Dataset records
....
/-! `State.setMem`, `writeByte` and `memWrite` -/

@[simp] theorem State.setMem_err (s : State) (S : Space) (m : Memory) : (s.setMem S m).err = s.err := by cases S <;> rfl
@[simp] theorem State.setMem_done (s : State) (S : Space) (m : Memory) : (s.setMem S m).done = s.done := by cases S <;> rfl
@[simp] theorem State.setMem_inLen (s : State) (S : Space) (m : Memory) : (s.setMem S m).inLen = s.inLen := by cases S <;> rfl
@[simp] theorem State.setMem_outLen (s : State) (S : Space) (m : Memory) : (s.setMem S m).outLen = s.outLen := by cases S <;> rfl
@[simp] theorem State.setMem_kekLen (s : State) (S : Space) (m : Memory) : (s.setMem S m).kekLen = s.kekLen := by cases S <;> rfl
@[simp] theorem State.setMem_resultLen (s : State) (S : Space) (m : Memory) : (s.setMem S m).resultLen = s.resultLen := by cases S <;> rfl
@[simp] theorem State.setMem_errInfo (s : State) (S : Space) (m : Memory) : (s.setMem S m).errInfo = s.errInfo := by cases S <;> rfl
@[simp] theorem State.setMem_kek (s : State) (S : Space) (m : Memory) : (s.setMem S m).kek = s.kek := by cases S <;> rfl
@[simp] theorem State.setMem_acc (s : State) (S : Space) (m : Memory) : (s.setMem S m).acc = s.acc := by cases S <;> rfl
@[simp] theorem State.setMem_blk (s : State) (S : Space) (m : Memory) : (s.setMem S m).blk = s.blk := by cases S <;> rfl
@[simp] theorem State.setMem_seq (s : State) (S : Space) (m : Memory) : (s.setMem S m).seq = s.seq := by cases S <;> rfl
@[simp] theorem State.setMem_ctr (s : State) (S : Space) (m : Memory) : (s.setMem S m).ctr = s.ctr := by cases S <;> rfl
@[simp] theorem State.setMem_count (s : State) (S : Space) (m : Memory) : (s.setMem S m).count = s.count := by cases S <;> rfl
@[simp] theorem State.setMem_pending (s : State) (S : Space) (m : Memory) : (s.setMem S m).pending = s.pending := by cases S <;> rfl
@[simp] theorem State.setMem_returned (s : State) (S : Space) (m : Memory) : (s.setMem S m).returned = s.returned := by cases S <;> rfl
@[simp] theorem State.setMem_resets (s : State) (S : Space) (m : Memory) : (s.setMem S m).resets = s.resets := by cases S <;> rfl
@[simp] theorem State.setMem_inp_inp (s : State) (m : Memory) : (s.setMem .inp m).inp = m := rfl
@[simp] theorem State.setMem_out_inp (s : State) (m : Memory) : (s.setMem .out m).inp = s.inp := rfl
@[simp] theorem State.setMem_key_inp (s : State) (m : Memory) : (s.setMem .key m).inp = s.inp := rfl
@[simp] theorem State.setMem_inp_out (s : State) (m : Memory) : (s.setMem .inp m).out = s.out := rfl
@[simp] theorem State.setMem_out_out (s : State) (m : Memory) : (s.setMem .out m).out = m := rfl
@[simp] theorem State.setMem_key_out (s : State) (m : Memory) : (s.setMem .key m).out = s.out := rfl
@[simp] theorem State.setMem_inp_key (s : State) (m : Memory) : (s.setMem .inp m).key = s.key := rfl
@[simp] theorem State.setMem_out_key (s : State) (m : Memory) : (s.setMem .out m).key = s.key := rfl
@[simp] theorem State.setMem_key_key (s : State) (m : Memory) : (s.setMem .key m).key = m := rfl
@[simp] theorem State.mem_inp (s : State) : s.mem .inp = s.inp := rfl
@[simp] theorem State.mem_out (s : State) : s.mem .out = s.out := rfl
@[simp] theorem State.mem_key (s : State) : s.mem .key = s.key := rfl
@[simp] theorem writeByte_err (s : State) (S : Space) (a : Nat) (b : Byte) : (writeByte s S a b).err = s.err := by cases S <;> rfl
@[simp] theorem writeByte_done (s : State) (S : Space) (a : Nat) (b : Byte) : (writeByte s S a b).done = s.done := by cases S <;> rfl
@[simp] theorem writeByte_inLen (s : State) (S : Space) (a : Nat) (b : Byte) : (writeByte s S a b).inLen = s.inLen := by cases S <;> rfl
@[simp] theorem writeByte_outLen (s : State) (S : Space) (a : Nat) (b : Byte) : (writeByte s S a b).outLen = s.outLen := by cases S <;> rfl
@[simp] theorem writeByte_kekLen (s : State) (S : Space) (a : Nat) (b : Byte) : (writeByte s S a b).kekLen = s.kekLen := by cases S <;> rfl
@[simp] theorem writeByte_resultLen (s : State) (S : Space) (a : Nat) (b : Byte) : (writeByte s S a b).resultLen = s.resultLen := by cases S <;> rfl
@[simp] theorem writeByte_errInfo (s : State) (S : Space) (a : Nat) (b : Byte) : (writeByte s S a b).errInfo = s.errInfo := by cases S <;> rfl
@[simp] theorem writeByte_kek (s : State) (S : Space) (a : Nat) (b : Byte) : (writeByte s S a b).kek = s.kek := by cases S <;> rfl
@[simp] theorem writeByte_acc (s : State) (S : Space) (a : Nat) (b : Byte) : (writeByte s S a b).acc = s.acc := by cases S <;> rfl
@[simp] theorem writeByte_blk (s : State) (S : Space) (a : Nat) (b : Byte) : (writeByte s S a b).blk = s.blk := by cases S <;> rfl
@[simp] theorem writeByte_seq (s : State) (S : Space) (a : Nat) (b : Byte) : (writeByte s S a b).seq = s.seq := by cases S <;> rfl
@[simp] theorem writeByte_ctr (s : State) (S : Space) (a : Nat) (b : Byte) : (writeByte s S a b).ctr = s.ctr := by cases S <;> rfl
@[simp] theorem writeByte_count (s : State) (S : Space) (a : Nat) (b : Byte) : (writeByte s S a b).count = s.count := by cases S <;> rfl
@[simp] theorem writeByte_pending (s : State) (S : Space) (a : Nat) (b : Byte) : (writeByte s S a b).pending = s.pending := by cases S <;> rfl
@[simp] theorem writeByte_returned (s : State) (S : Space) (a : Nat) (b : Byte) : (writeByte s S a b).returned = s.returned := by cases S <;> rfl
@[simp] theorem writeByte_resets (s : State) (S : Space) (a : Nat) (b : Byte) : (writeByte s S a b).resets = s.resets := by cases S <;> rfl
@[simp] theorem writeByte_out_inp (s : State) (a : Nat) (b : Byte) : (writeByte s .out a b).inp = s.inp := rfl
@[simp] theorem writeByte_key_inp (s : State) (a : Nat) (b : Byte) : (writeByte s .key a b).inp = s.inp := rfl
@[simp] theorem writeByte_inp_out (s : State) (a : Nat) (b : Byte) : (writeByte s .inp a b).out = s.out := rfl
@[simp] theorem writeByte_key_out (s : State) (a : Nat) (b : Byte) : (writeByte s .key a b).out = s.out := rfl
@[simp] theorem writeByte_inp_key (s : State) (a : Nat) (b : Byte) : (writeByte s .inp a b).key = s.key := rfl
@[simp] theorem writeByte_out_key (s : State) (a : Nat) (b : Byte) : (writeByte s .out a b).key = s.key := rfl
@[simp] theorem memWrite_err (s : State) (S : Space) (a : Nat) (bs : List Byte) : (memWrite s S a bs).err = s.err := by
  induction bs generalizing s a <;> simp [memWrite, *]
@[simp] theorem memWrite_done (s : State) (S : Space) (a : Nat) (bs : List Byte) : (memWrite s S a bs).done = s.done := by
  induction bs generalizing s a <;> simp [memWrite, *]
@[simp] theorem memWrite_inLen (s : State) (S : Space) (a : Nat) (bs : List Byte) : (memWrite s S a bs).inLen = s.inLen := by
  induction bs generalizing s a <;> simp [memWrite, *]
@[simp] theorem memWrite_outLen (s : State) (S : Space) (a : Nat) (bs : List Byte) : (memWrite s S a bs).outLen = s.outLen := by
  induction bs generalizing s a <;> simp [memWrite, *]
@[simp] theorem memWrite_kekLen (s : State) (S : Space) (a : Nat) (bs : List Byte) : (memWrite s S a bs).kekLen = s.kekLen := by
  induction bs generalizing s a <;> simp [memWrite, *]
@[simp] theorem memWrite_resultLen (s : State) (S : Space) (a : Nat) (bs : List Byte) : (memWrite s S a bs).resultLen = s.resultLen := by
  induction bs generalizing s a <;> simp [memWrite, *]
@[simp] theorem memWrite_errInfo (s : State) (S : Space) (a : Nat) (bs : List Byte) : (memWrite s S a bs).errInfo = s.errInfo := by
  induction bs generalizing s a <;> simp [memWrite, *]
@[simp] theorem memWrite_kek (s : State) (S : Space) (a : Nat) (bs : List Byte) : (memWrite s S a bs).kek = s.kek := by
  induction bs generalizing s a <;> simp [memWrite, *]
@[simp] theorem memWrite_acc (s : State) (S : Space) (a : Nat) (bs : List Byte) : (memWrite s S a bs).acc = s.acc := by
  induction bs generalizing s a <;> simp [memWrite, *]
@[simp] theorem memWrite_blk (s : State) (S : Space) (a : Nat) (bs : List Byte) : (memWrite s S a bs).blk = s.blk := by
  induction bs generalizing s a <;> simp [memWrite, *]
@[simp] theorem memWrite_seq (s : State) (S : Space) (a : Nat) (bs : List Byte) : (memWrite s S a bs).seq = s.seq := by
  induction bs generalizing s a <;> simp [memWrite, *]
@[simp] theorem memWrite_ctr (s : State) (S : Space) (a : Nat) (bs : List Byte) : (memWrite s S a bs).ctr = s.ctr := by
  induction bs generalizing s a <;> simp [memWrite, *]
@[simp] theorem memWrite_count (s : State) (S : Space) (a : Nat) (bs : List Byte) : (memWrite s S a bs).count = s.count := by
  induction bs generalizing s a <;> simp [memWrite, *]
@[simp] theorem memWrite_pending (s : State) (S : Space) (a : Nat) (bs : List Byte) : (memWrite s S a bs).pending = s.pending := by
  induction bs generalizing s a <;> simp [memWrite, *]
@[simp] theorem memWrite_returned (s : State) (S : Space) (a : Nat) (bs : List Byte) : (memWrite s S a bs).returned = s.returned := by
  induction bs generalizing s a <;> simp [memWrite, *]
@[simp] theorem memWrite_resets (s : State) (S : Space) (a : Nat) (bs : List Byte) : (memWrite s S a bs).resets = s.resets := by
  induction bs generalizing s a <;> simp [memWrite, *]
@[simp] theorem memWrite_out_inp (s : State) (a : Nat) (bs : List Byte) : (memWrite s .out a bs).inp = s.inp := by
  induction bs generalizing s a <;> simp [memWrite, *]
@[simp] theorem memWrite_key_inp (s : State) (a : Nat) (bs : List Byte) : (memWrite s .key a bs).inp = s.inp := by
  induction bs generalizing s a <;> simp [memWrite, *]
@[simp] theorem memWrite_inp_out (s : State) (a : Nat) (bs : List Byte) : (memWrite s .inp a bs).out = s.out := by
  induction bs generalizing s a <;> simp [memWrite, *]
@[simp] theorem memWrite_key_out (s : State) (a : Nat) (bs : List Byte) : (memWrite s .key a bs).out = s.out := by
  induction bs generalizing s a <;> simp [memWrite, *]
@[simp] theorem memWrite_inp_key (s : State) (a : Nat) (bs : List Byte) : (memWrite s .inp a bs).key = s.key := by
  induction bs generalizing s a <;> simp [memWrite, *]
@[simp] theorem memWrite_out_key (s : State) (a : Nat) (bs : List Byte) : (memWrite s .out a bs).key = s.key := by
  induction bs generalizing s a <;> simp [memWrite, *]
....
Description of the task:
Whenever the string "done" turns up in a line of the data, copy that line.

Exercise solution:
@[simp] theorem State.setMem_done (s : State) (S : Space) (m : Memory) : (s.setMem S m).done = s.done := by cases S <;> rfl
@[simp] theorem writeByte_done (s : State) (S : Space) (a : Nat) (b : Byte) : (writeByte s S a b).done = s.done := by cases S <;> rfl
@[simp] theorem memWrite_done (s : State) (S : Space) (a : Nat) (bs : List Byte) : (memWrite s S a bs).done = s.done := by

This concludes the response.